EXERCISE DIRECTIONS
Determine the number of lines in the data that include the word "Machine", and write only that number.

DATA PROVIDED
= = = =

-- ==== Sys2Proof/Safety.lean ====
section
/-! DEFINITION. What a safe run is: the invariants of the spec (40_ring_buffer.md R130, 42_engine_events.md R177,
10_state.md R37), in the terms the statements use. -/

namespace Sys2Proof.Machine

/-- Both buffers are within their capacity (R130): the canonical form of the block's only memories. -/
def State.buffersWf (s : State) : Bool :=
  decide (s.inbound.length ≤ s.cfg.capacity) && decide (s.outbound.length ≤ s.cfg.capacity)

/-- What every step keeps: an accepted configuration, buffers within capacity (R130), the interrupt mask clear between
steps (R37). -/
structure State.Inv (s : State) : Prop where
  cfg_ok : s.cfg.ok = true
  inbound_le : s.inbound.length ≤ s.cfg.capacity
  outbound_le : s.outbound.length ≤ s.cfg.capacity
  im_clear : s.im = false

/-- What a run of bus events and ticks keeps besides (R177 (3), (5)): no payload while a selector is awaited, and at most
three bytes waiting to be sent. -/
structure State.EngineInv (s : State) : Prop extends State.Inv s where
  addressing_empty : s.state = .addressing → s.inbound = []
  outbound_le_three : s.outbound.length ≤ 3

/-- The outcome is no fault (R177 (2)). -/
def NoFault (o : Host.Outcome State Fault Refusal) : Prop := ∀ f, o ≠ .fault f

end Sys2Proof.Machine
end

= = = =

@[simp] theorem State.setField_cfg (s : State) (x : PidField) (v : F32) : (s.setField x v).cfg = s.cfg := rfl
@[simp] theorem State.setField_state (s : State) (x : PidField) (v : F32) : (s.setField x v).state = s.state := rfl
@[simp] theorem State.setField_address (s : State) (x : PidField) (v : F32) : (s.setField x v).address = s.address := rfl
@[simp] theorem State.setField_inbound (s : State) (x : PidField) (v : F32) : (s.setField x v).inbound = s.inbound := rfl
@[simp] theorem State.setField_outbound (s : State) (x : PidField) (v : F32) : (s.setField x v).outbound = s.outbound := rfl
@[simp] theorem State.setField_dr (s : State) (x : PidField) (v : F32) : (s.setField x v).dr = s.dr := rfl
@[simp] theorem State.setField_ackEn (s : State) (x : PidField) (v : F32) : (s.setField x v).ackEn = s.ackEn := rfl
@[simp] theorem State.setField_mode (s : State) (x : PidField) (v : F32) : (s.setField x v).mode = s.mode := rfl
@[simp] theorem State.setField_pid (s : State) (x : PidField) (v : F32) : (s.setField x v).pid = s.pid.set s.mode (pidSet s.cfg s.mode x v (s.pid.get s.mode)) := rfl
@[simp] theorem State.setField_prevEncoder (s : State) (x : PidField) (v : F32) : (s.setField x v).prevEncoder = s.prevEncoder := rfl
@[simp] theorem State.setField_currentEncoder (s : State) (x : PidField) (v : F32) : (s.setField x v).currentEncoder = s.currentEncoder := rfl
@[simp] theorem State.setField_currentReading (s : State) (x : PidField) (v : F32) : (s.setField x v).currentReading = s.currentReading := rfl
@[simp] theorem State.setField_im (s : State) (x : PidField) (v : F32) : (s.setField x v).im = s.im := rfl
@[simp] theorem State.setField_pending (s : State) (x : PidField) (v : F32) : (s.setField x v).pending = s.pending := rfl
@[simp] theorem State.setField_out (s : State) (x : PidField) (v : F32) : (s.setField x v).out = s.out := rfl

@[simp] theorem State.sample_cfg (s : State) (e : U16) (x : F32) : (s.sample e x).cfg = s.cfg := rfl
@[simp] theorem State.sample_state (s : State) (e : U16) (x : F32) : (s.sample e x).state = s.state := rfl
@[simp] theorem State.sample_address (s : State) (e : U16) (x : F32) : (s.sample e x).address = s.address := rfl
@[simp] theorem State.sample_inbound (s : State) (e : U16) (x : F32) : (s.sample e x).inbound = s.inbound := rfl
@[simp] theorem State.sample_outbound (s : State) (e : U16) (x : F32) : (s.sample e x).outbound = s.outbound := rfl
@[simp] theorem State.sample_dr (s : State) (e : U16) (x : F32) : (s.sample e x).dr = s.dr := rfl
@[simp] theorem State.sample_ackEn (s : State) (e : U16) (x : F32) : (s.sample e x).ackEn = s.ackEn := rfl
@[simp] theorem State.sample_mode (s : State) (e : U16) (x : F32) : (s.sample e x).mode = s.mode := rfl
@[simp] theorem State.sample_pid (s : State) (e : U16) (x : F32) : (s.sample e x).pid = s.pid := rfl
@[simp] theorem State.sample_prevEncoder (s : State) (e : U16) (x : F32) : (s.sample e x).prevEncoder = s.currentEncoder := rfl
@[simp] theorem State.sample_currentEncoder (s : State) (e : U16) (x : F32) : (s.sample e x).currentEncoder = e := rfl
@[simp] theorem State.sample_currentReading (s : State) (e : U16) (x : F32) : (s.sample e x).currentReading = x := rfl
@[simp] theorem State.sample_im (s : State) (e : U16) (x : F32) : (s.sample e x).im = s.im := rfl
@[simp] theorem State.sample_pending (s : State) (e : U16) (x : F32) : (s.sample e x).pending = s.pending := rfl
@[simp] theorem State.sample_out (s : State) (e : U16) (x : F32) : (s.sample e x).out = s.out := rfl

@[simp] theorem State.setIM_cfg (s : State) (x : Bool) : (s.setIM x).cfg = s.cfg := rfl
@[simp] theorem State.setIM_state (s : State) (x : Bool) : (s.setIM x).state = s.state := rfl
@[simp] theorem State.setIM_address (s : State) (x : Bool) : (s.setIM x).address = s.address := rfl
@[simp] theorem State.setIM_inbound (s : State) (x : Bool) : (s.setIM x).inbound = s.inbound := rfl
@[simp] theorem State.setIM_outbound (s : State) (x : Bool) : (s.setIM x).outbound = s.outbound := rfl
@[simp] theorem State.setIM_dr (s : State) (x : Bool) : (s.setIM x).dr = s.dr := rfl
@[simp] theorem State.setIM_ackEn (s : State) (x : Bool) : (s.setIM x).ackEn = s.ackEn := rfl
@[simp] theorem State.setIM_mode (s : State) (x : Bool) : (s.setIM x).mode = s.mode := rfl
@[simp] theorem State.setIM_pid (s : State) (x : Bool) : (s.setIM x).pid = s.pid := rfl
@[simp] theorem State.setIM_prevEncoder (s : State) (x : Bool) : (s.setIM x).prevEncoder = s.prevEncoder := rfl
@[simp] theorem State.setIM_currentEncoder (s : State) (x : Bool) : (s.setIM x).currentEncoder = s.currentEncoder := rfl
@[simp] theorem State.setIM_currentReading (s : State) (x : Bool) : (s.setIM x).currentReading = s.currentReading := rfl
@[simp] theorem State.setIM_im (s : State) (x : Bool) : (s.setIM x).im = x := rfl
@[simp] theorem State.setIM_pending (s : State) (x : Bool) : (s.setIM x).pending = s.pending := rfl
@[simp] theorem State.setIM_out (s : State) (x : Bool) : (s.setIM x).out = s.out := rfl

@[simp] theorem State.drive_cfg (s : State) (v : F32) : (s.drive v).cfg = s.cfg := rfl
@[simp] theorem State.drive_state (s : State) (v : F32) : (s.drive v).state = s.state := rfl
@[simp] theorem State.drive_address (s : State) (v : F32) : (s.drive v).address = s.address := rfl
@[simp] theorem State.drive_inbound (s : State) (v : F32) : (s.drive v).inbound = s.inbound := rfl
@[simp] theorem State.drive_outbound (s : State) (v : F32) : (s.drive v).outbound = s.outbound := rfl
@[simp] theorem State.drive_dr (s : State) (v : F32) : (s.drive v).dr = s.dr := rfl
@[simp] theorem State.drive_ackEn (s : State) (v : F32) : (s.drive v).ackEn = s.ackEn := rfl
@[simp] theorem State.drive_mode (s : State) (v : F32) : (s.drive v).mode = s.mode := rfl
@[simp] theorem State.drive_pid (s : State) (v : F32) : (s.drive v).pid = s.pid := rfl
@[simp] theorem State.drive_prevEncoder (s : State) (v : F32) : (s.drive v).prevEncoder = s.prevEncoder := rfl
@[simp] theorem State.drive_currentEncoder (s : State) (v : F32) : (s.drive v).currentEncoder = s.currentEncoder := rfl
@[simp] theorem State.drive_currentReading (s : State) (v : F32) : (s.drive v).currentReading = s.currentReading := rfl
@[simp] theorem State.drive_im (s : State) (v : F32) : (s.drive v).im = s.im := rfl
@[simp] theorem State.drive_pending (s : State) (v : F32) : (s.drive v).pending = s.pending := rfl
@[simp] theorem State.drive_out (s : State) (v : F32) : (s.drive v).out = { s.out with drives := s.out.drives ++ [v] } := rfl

= = = =

RESULT BELOW
2